──────── PROVIDED INFORMATION
-- ==== Sys2Proof/Tests/Slice0.lean ====
section
/-! SUPPORT. The model's own tests: the ill-formed terms that WellFormed refuses, the manual's worked examples, and for
every statement with hypotheses a concrete state and operands that meet them, clause by clause. -/

namespace Sys2Proof.Tests

open Sys2Proof.Machine

/-! ### States and frames the tests are built from -/

/-- A data frame as a sender of a stream builds it (R199). -/
def frameOf (id : Ident) (w : DataWord) (upper counter : Nibble) : Frame := ⟨id, frameBytes id w upper counter⟩

/-- The reset state with another regime and phase. -/
def inMode (m : Mode) : State := State.reset.setRegime { State.reset.regime with mode := m }

/-- The reset state with one stream entry replaced. -/
def withStream (r : Role) (m : StreamMeta) : State := State.reset.setStream r m

/-- The reset state with a source ACTIVE, its condition present. -/
def withFault (i : Fin 12) : State := State.reset.raiseFault i

/-- The reset state with a start that waits. -/
def startWaits (s : State) : State := s.setSplit { s.split with waiting := some .demand }

/-- A cycle under way that the reset state could have started. -/
def someCycle : CycleInputs := State.reset.fixInputs .demand

/-- A state with a cycle under way. -/
def cycling (s : State) (c : CycleInputs) : State := s.setSplit { s.split with cycle := some c }

/-- A bank whose every entry passes its check with the same fields. -/
def evenBank (f : BankFields) : Bank := ⟨Vector.replicate 559 (.passing f)⟩

/-- The reset state with another Table Store. -/
def withTables (t : TableStore) : State := State.reset.setTables t

theorem entryAt_evenBank (f : BankFields) (p : Nat) (h : p < 559) : (evenBank f).entryAt p = .passing f := by
  simp [evenBank, Bank.entryAt, h]

/-! ### WellFormed refuses -/

theorem test_upset_of_no_entry_refused : (Instr.upset (.bank .bankA .thresh 3)).wellFormed = false := by decide
theorem test_upset_of_no_live_entry_refused : (Instr.upset (.live .faultMap 12)).wellFormed = false := by decide
theorem test_upset_of_last_entries_accepted :
    (Instr.upset (.bank .bankB .map3 119)).wellFormed = true ∧ (Instr.upset (.live .forward 47)).wellFormed = true := by
  decide
theorem test_nine_byte_frame_refused : (Instr.frameReceived .portU ⟨0x110, List.replicate 9 0⟩).wellFormed = false := by
  decide
theorem test_request_is_not_malformed :
    (Instr.malformedRequest .service [3, 0, 0, 0, 0, 0, 0, 0]).wellFormed = false := by decide
theorem test_nine_byte_request_refused : (Instr.malformedRequest .service (List.replicate 9 0)).wellFormed = false := by
  decide
theorem test_malformed_requests_accepted :
    (Instr.malformedRequest .service [3]).wellFormed = true ∧
      (Instr.malformedRequest .service [9, 0, 0, 0, 0, 0, 0, 0]).wellFormed = true ∧
      (Instr.malformedRequest .service [0, 0, 11, 0, 0, 0, 0, 0]).wellFormed = true ∧
      (Instr.malformedRequest .service [1, 0, 7, 0, 0, 0, 0, 0]).wellFormed = true := by decide
theorem test_write_of_field_0_refused :
    (Instr.write .supervisor 0 .shadow (.bank .param) 0 0 0).wellFormed = false := by decide
theorem test_status_read_of_the_capture_refused : (Instr.statusRead .supervisor 0 0 0 0).wellFormed = false := by decide

/-! ### The table gives no bits -/

/-- No row of spec/opcode_table.json gives bits, so no word spells a command. -/
theorem test_no_word_spells_a_command : decodeTableWord 8 0 = none ∧ decodeTableWord 64 1 = none := by decide

/-! ### Worked examples of the manual -/

/-- Section 11.2: the DEMAND frame with counter 7, 120 Nm, READY set. -/
theorem test_check_byte_of_demand_120 :
    frameOf 0x110 (wordDemand ⟨120, true, false⟩) (flagsDemand ⟨120, true, false⟩) 7 =
      ⟨0x110, [0x78, 0, 0, 0, 0, 0, 0x17, 0x60]⟩ := by decide

/-- Section 11.2: the next frame, with counter 8 and −180 Nm. -/
theorem test_check_byte_of_demand_minus_180 :
    frameOf 0x110 (wordDemand ⟨-180, true, false⟩) (flagsDemand ⟨-180, true, false⟩) 8 =
      ⟨0x110, [0x4C, 0x0F, 0, 0, 0, 0, 0x18, 0x7C]⟩ := by decide

/-- Section 11.2: the same bytes under 0x111 are discarded for CHECK. -/
theorem test_other_identifier_fails_the_check :
    discardReason resetStream ⟨0x111, [0x4C, 0x0F, 0, 0, 0, 0, 0x18, 0x7C]⟩ = some .check := by decide

/-- Section 11.2: −180 Nm as received. -/
theorem test_decode_minus_180 :
    decodeDemand [0x4C, 0x0F, 0, 0, 0, 0, 0x18, 0x7C] = ⟨-180, true, false⟩ := by decide

/-- R54, the row of 3000 rpm. -/
theorem test_battery_lanes_3000 :
    batteryMotHi 1000 920 3000 = 292 ∧ batteryMotLo 1000 900 3000 = -353 := by decide

/-- R69: a SOC of 505 stays in band 1 and a SOC of 520 moves up with the default thresholds. -/
theorem test_band_505_520 : movedBand defaultWorking 1 505 = 1 ∧ movedBand defaultWorking 1 520 = 2 := by decide

/-- Section 9.6: the sixteenth error takes the transmit count to 128 and the port to ERROR_PASSIVE. -/
theorem test_sixteenth_error :
    (PortState.txFailed ⟨.errorActive, 120, 0, 0, none⟩ .other).error = .errorPassive ∧
      (PortState.txFailed ⟨.errorActive, 112, 0, 0, none⟩ .other).error = .errorActive := by decide

/-- Section 9.6: the thirty-second error takes the count to 256 and the port to BUS_OFF, but a missing acknowledgement
in ERROR_PASSIVE does not (R176). -/
theorem test_thirty_second_error :
    PortState.txFailed ⟨.errorPassive, 248, 0, 0, none⟩ .other = ⟨.busOff, 256, 0, 0, none⟩ ∧
      PortState.txFailed ⟨.errorPassive, 248, 0, 0, none⟩ .missingAck = ⟨.errorPassive, 248, 0, 0, none⟩ := by decide

/-- R173: the four management bases. -/
theorem test_management_bases :
    requestIdent 0 .supervisor = 0x6A0 ∧ requestIdent 1 .service = 0x6B1 ∧ replyIdent 2 .supervisor = 0x6C2 ∧
      replyIdent 3 .service = 0x6D3 := by decide

/-- R172: the power-on default forwarding table takes a BATTERY frame of Port U with CONSUME_PASS. -/
theorem test_battery_is_consumed_and_passed :
    State.reset.tables.classify .portU 0x180 = (.consumePass, some .battery) := by decide +kernel

/-- R202: the bytes of a READ of WATCH entry 7, field 4, tag 9. -/
theorem test_read_request_bytes :
    Request.ofBytes [0, 9, 0x49, 7, 0, 0, 0, 0] = ⟨some .read, 9, .active, 9, 4, 7, 0⟩ := by decide

/-- R184: HOLD_PENDING is tested before HELD (section 10.10, the row of 30 ms). -/
theorem test_hold_pending_before_held :
    firstStatus [(.wrongRegime, false), (.holdPending, true), (.held, true)] = .holdPending := by decide

/-- R201: the consequence codes are 0 to 3, so a WRITE of 4 has no meaning. -/
theorem test_consequence_code_4_has_no_meaning : Consequence.ofCode 3 = some .safe ∧ Consequence.ofCode 4 = none := by
  decide

/-- R127, R168: the first cycle after a reset is fixed in STANDBY, also with every condition of R105 met. -/
def readyToLeave (started : Bool) : State :=
  let m : StreamMeta := ⟨.fresh, some 0, .running 30, .stopped, .none, false⟩
  { State.reset with
    intake := { resetIntake with streams := ⟨m, m, m, m, m, m⟩, demand := ⟨100, true, false⟩ }
    tables := { powerOnTables with verifiedA := true }
    split := { State.reset.split with waiting := some .demand, started := started } }

theorem test_first_cycle_is_fixed_in_standby :
    (readyToLeave false).settle.regime.mode = .standby ∧ (readyToLeave true).settle.regime.mode = .electric := by
  decide +kernel

/-- R178: the 128th run of 11 recessive bits ends BUS_OFF. -/
theorem test_the_128th_run_recovers :
    ((State.reset.setPort .portU ⟨.busOff, 256, 0, 126, none⟩).recessiveRun .portU).ports.port.u =
        ⟨.busOff, 256, 0, 127, none⟩ ∧
      ((State.reset.setPort .portU ⟨.busOff, 256, 0, 127, none⟩).recessiveRun .portU).ports.port.u =
        ⟨.errorActive, 0, 0, 0, none⟩ := by decide +kernel

/-! ### Witnesses: the queue and the resets -/

theorem witness_StepTakesTheFrontCommand :
    ∃ (c : Instr) (rest : List Instr) (s : State), s.pending = c :: rest :=
  ⟨.pinReset, [.fillInExpiry], { State.reset with pending := [.pinReset, .fillInExpiry] }, rfl⟩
────────────────
*INSTRUCTIONS TO FOLLOW:* The answer must consist of every line from the records above that holds "kernel".

*TASK SOLUTION:*
    State.reset.tables.classify .portU 0x180 = (.consumePass, some .battery) := by decide +kernel
  decide +kernel
        ⟨.errorActive, 0, 0, 0, none⟩ := by decide +kernel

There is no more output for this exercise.